Saved entries
-- ==== Sys2Proof/Tests/Slice0.lean ====
section
/-! SUPPORT. Own tests: ill-formed commands that the check refuses, the manual's worked examples, published vectors of
the algorithms that the manual names, and states that meet the hypotheses of each claim. -/

namespace Sys2Proof.Tests

open Sys2Proof.Machine

-- The theorems below are checked one after the other: each asks for a stack of its own.
set_option Elab.async false

/-! ### States and frames for the tests -/

/-- A lane that is on, in a condition. -/
def lane (m : Mode) : LaneState := { LaneState.reset with
  mode := m, selfTest := true
  poss := { Poss.reset with mirrorUp := true, mirrorSeen := true, arbLink := true, lease := decide (m = .possession) }
  log := { Sys2Proof.Machine.Recorder.reset with scanned := true, tagsValid := true }
  field := { FieldState.reset with powered := true, run := true, linkUp := true } }

/-- A module at work: lane A in possession, lane B in standby, the host link a Maintainer, service session 0 a Vendor. -/
def on : State := { State.reset with
  keeper := { Keeper.reset with
    phase := .awake, presClosed := true, mated := true, supplyGood := true, charged := true, hvio := true
    tossPending := false, firstInsertion := false, serviceLink := true }
  arb := { Arbiter.reset with running := true, holder := some .A, granted := true, lastHolder := some .A }
  sec := { Security.reset with
    hostRole := some 2, sessions := [{ ServiceSession.reset with role := some 3 }, .reset, .reset, .reset] }
  laneA := lane .possession
  laneB := lane .standby }

/-- The module with both lanes in standby. -/
def idle : State := { on with laneA := lane .standby, arb := { Arbiter.reset with running := true } }

/-- A frame of another node, from its destination address on. -/
def frame (dest ether : Nat) (rest : List Byte) : LineFrame :=
  ⟨toBytes 6 dest ++ toBytes 6 0x02A000000009 ++ toBytes 2 ether ++ rest, .good, ⟨0, 0, 0⟩⟩

/-- A training block of another node on a line. -/
def block (line : LaneId) : List Byte := trainingBlockOf 9 line .e1 (lane .standby) 1

/-- A directory entry at a position. -/
def member (pos uid : Nat) : DirEntry :=
  ⟨BitVec.ofNat 16 pos, BitVec.ofNat 64 uid, 1, 1, 0, 3, 0, 0, 0, 0, 0, 0, 0⟩

/-- A close with given members. -/
def closeOf (epoch : Nat) (es : List DirEntry) (stamp : Nat) : Close :=
  ⟨epoch, 1, ⟨BitVec.ofNat 16 es.length, 1, BitVec.ofNat 32 stamp, 0, 0, 0, 200000000, 1⟩, es⟩

/-- A Sync of a master. -/
def syncOf (uid : Nat) : SyncMsg := ⟨profileHead 0, true, BitVec.ofNat 64 uid, 1, 7, 1000, 0, 9, 0, false, 0, 0, 0x02A000000009⟩

/-- A member whose publication list has a digest. -/
def MD : DirEntry := { member 2 9 with digest := 7 }

/-- A frame of the car bus. -/
def CF : CanFrame := ⟨false, true, false, false, false, 5, 3, [1, 2, 3]⟩

/-- An event that waits to be recorded. -/
def Q : Queued := ⟨5, 1, true, false, false, 0x0010, [1, 2]⟩

/-- What a re-plan reads. -/
def PI : PlanInputs := ⟨800⟩

/-- The row of entry 4401h. -/
def ROW : Row := ⟨17409, 17409, 0, 0, .u32, .rw, 20848188, 2, .lane, true, true, 0, 4294967295, 1, 0, false⟩

/-- The row of entry 4406h:03h. -/
def ROWRO : Row := ⟨17414, 17414, 3, 3, .u8, .ro, 0, 2, .lane, false, false, 0, 255, 0, 0, false⟩

/-- The neutral point of the curve, as 32 bytes: under this key, one signature fits every message. -/
def ONE : List Byte := 1 :: List.replicate 31 0

/-- A configuration image of one record: the example of chapter 16, with the counter 12. -/
def IMG : List Byte :=
  [0x59, 0x4C, 0x4E, 0x43, 1, 0, 0xFF, 0, 0, 0, 0, 0, 0, 0, 0, 0, 0, 0, 0, 12, 0, 0, 0, 1, 0, 0, 0, 12, 0, 0, 0, 0]
    ++ List.replicate 16 0x41 ++ [0x28, 0x10, 0, 0, 0, 1, 0, 0, 3, 0, 0, 0] ++ ONE ++ List.replicate 32 0

/-- A message of node 9, for this module. -/
def MSG : MsgFrame :=
  ⟨9, 2, 0, 20, 7, true, 1, 4, 0, 0, BitVec.ofNat 64 State.reset.uid, 5, 0x100, 0, 4, 0, [1, 2, 3, 4], false⟩

/-- A transfer of node 9. -/
def TR : Transfer := ⟨9, 20, 5, true, 4, 0, 0x100, 4, [1, 2, 3, 4], [], 0, 0, 2⟩

/-- The check of a host request. -/
def checkOf (r : HostReq) : BitVec 16 := BitVec.ofNat 16 (crc16 r.bytes)

/-- An X1 frame to the module with a payload after its header. -/
def svc (number seq : Nat) (payload : List Byte) : List Byte :=
  let head := ownHeader 2 0x10 0 0 number seq payload.length
  toBytes 6 on.serviceAddress ++ toBytes 6 0x02A000000009 ++ toBytes 2 0x88B5 ++ head ++ payload

/-- The payload of an X1 request. -/
def svcAsk (op : Byte) (d : List Byte) : List Byte :=
  subheader { MSG with srcUid := 0, kind := 1, op := op, object := 0, length := BitVec.ofNat 32 d.length } ++ d

/-- A firmware image without code. -/
def FWIMG : List Byte :=
  [0x59, 0x4C, 0x4E, 0x46, 1, 0, 0, 0, 0, 0, 0, 2, 0, 1, 1, 1, 1] ++ List.replicate 47 0 ++ ONE ++ List.replicate 32 0

/-- As many slots as a log has before its last one. -/
def fullSlots : List Slot := List.replicate 131070 Slot.bad

/-- Their number. -/
theorem fullSlots_length : fullSlots.length = 131070 := List.length_replicate

/-- A state whose log has such slots, with one event that waits. -/
theorem full_log (sl : List Slot) (h : sl.length = 131070) :
    ∃ (s : State) (x : LaneId) (q : Queued) (rest : List Queued), CanRecord (s.lane x) ∧
      (s.lane x).log.scanned = true ∧ (s.lane x).log.inClear = false ∧ (s.lane x).log.worn = [] ∧
      (s.lane x).log.queue = q :: rest ∧ (s.lane x).log.slots.length = 131070 ∧ Quiet s x 104 ∧ Quiet s x 105 := by
  refine ⟨on.upd .A (fun l => { l with log.queue := [Q], log.slots := sl }), .A, Q, [],
    ⟨rfl, ?_, rfl, .inl ?_, rfl, ?_⟩, rfl, rfl, rfl, rfl, h, ?_, ?_⟩
  · show Mode.possession ≠ .stopped
    decide
  · show decide (131071 ≤ sl.length) = false
    rw [h]
    decide
  · show 1 < 256
    decide
  · show Quiet on .A 104
    decide +kernel
  · show Quiet on .A 105
    decide +kernel

/-! ### Ill-formed commands -/

/-- A contact read leaves at least one value (`mated`, `hrstNRise`). -/
theorem test_wf_reads : Instr.wf (.mated [] 2500) = false ∧ Instr.wf (.hrstNRise []) = false := by decide

/-- Lengths of chunks, keys and training blocks. -/
theorem test_wf_lengths : Instr.wf (.trainingBlock .A .e1 [1, 2]) = false ∧
    Instr.wf (.channelProbeDone .A .e1 ⟨[1, 2], [[]]⟩) = false ∧ Instr.wf (.groupOverload .A 0 [1]) = false := by decide

/-- Chunks and keys above 65,536 bytes. -/
theorem test_wf_chunks (a : Sys2Proof.Acc) : Instr.wf (.firmwareChunk a (List.replicate 65537 0)) = false ∧
    Instr.wf (.imageChunk a (List.replicate 65537 0)) = false ∧
    Instr.wf (.roleKey a 0 (List.replicate 65537 0)) = false := by
  simp only [Instr.wf, List.length_replicate]
  decide

/-- Train line and X1 frames of fewer than 14 octets. -/
theorem test_wf_frames : let f : LineFrame := ⟨[1], .good, ⟨0, 0, 0⟩⟩
    Instr.wf (.frameDecisionPoint .A .e1 f 0 true) = false ∧ Instr.wf (.stomp .A .e1 f) = false ∧
      Instr.wf (.receiveNoBuffer .A .e1 ⟨f, 0, true⟩) = false ∧ Instr.wf (.servicePortFrame [1]) = false := by decide

/-- A Roll payload that no frame has, and a list of 129 publications from the local port. -/
theorem test_wf_roll : Instr.wf (.rollFrame .A .peer ⟨9, List.replicate 1501 0⟩) = false ∧
    Instr.wf (.localPortSend .A (.roll ⟨7, true, 0, 9, .list 1 129 (List.replicate 129 ⟨1, 0, 0, 1, 0⟩)⟩) none) = false := by
  simp only [Instr.wf, LocalFrame.wf, RollFrame.wf, RollBody.wf, List.length_replicate]
  decide

/-- Messages with more data than a frame has room for. -/
theorem test_wf_messages (x : LaneId) :
    let m := { MSG with data := List.replicate 1025 0 }
    Instr.wf (.messageRequest x m) = false ∧ Instr.wf (.messageResponse x m) = false ∧
      Instr.wf (.segmentAck x m) = false ∧ Instr.wf (.cancel x m) = false := by
  simp only [Instr.wf, MsgFrame.wf, List.length_replicate]
  decide

/-- A mailbox message without data, and a lock on a granule that does not exist. -/
theorem test_wf_mailbox_and_lock : Instr.wf (.mailboxMessage .A { MSG with data := [] }) = false ∧
    Instr.wf (.lockExpiry .A false 0x4000) = false ∧ Instr.wf (.lockExpiry .A true 0x100000) = false := by decide

/-- A classic frame with 9 data bytes. -/
theorem test_wf_can : Instr.wf (.canFrameReceived .A { CF with fdf := false, data := List.replicate 9 0 } 0) = false := by
  decide

/-- Host writes whose data is not as long as the count says. -/
theorem test_wf_host : Instr.wf (.wr 0 1 [5] 0) = false ∧ Instr.wf (.wrc 0 1 [5] 0) = false ∧
    Instr.wf (.unlockwr 0 1 [5] 0) = false := by decide

/-- Sources of another collector. -/
theorem test_wf_sources : Instr.wf (.faultReaction (.lane .A) [⟨130, false, 0⟩]) = false ∧
    Instr.wf (.faultReaction .module []) = false ∧ Instr.wf (.blockResetDone .module 3) = false ∧
    Instr.wf (.sourceLeavesFault (.lane .B) 128) = false := by decide

/-- A slot that the log does not have, a voltage of more than 16 bits, and a measurement without current. -/
theorem test_wf_numbers : Instr.wf (.clearDone .A [131072] true) = false ∧
    Instr.wf (.rePlan .A { PI with vreq := 65536 }) = false ∧ Instr.wf (.onResistanceMeasure .A 0 20 0) = false := by
  decide

/-! ### The manual's worked examples -/

/-- Chapter 05: the addresses of car 1's lanes. -/
theorem test_addresses : macAddress 0x5C307A0000000031 .A = 0x020000000031 ∧
    macAddress 0x5C307A0000000031 .B = 0x060000000031 := by decide

/-- Chapter 05: 634 bytes take 5.36 µs at 1000 Mbit/s; a payload of 1,400 bytes takes 6 buffers. -/
theorem test_wire_time : wireTime 0 634 = 5360 ∧ buffersOf 1400 = 6 := by decide

/-- Chapter 06: epoch 312 is newer than epoch 6. -/
theorem test_epoch : epochNewer 312 6 = true ∧ epochNewer 6 312 = false := by decide

/-- A flow of a publication list without a held offset. -/
def flow (uid number period size : Nat) : SFlow :=
  sflowOf uid ⟨BitVec.ofNat 16 number, BitVec.ofNat 4 period, 1, BitVec.ofNat 16 size, 0xFFFF⟩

• [TASK TO CARRY OUT]: Return exactly, and only, the lines above starting at the line that contains "FieldState.reset with powered" and ending at the line that contains "tossPending := false, firstInsertion".

• [FINISHED EXERCISE]:
  field := { FieldState.reset with powered := true, run := true, linkUp := true } }

/-- A module at work: lane A in possession, lane B in standby, the host link a Maintainer, service session 0 a Vendor. -/
def on : State := { State.reset with
  keeper := { Keeper.reset with
    phase := .awake, presClosed := true, mated := true, supplyGood := true, charged := true, hvio := true
    tossPending := false, firstInsertion := false, serviceLink := true }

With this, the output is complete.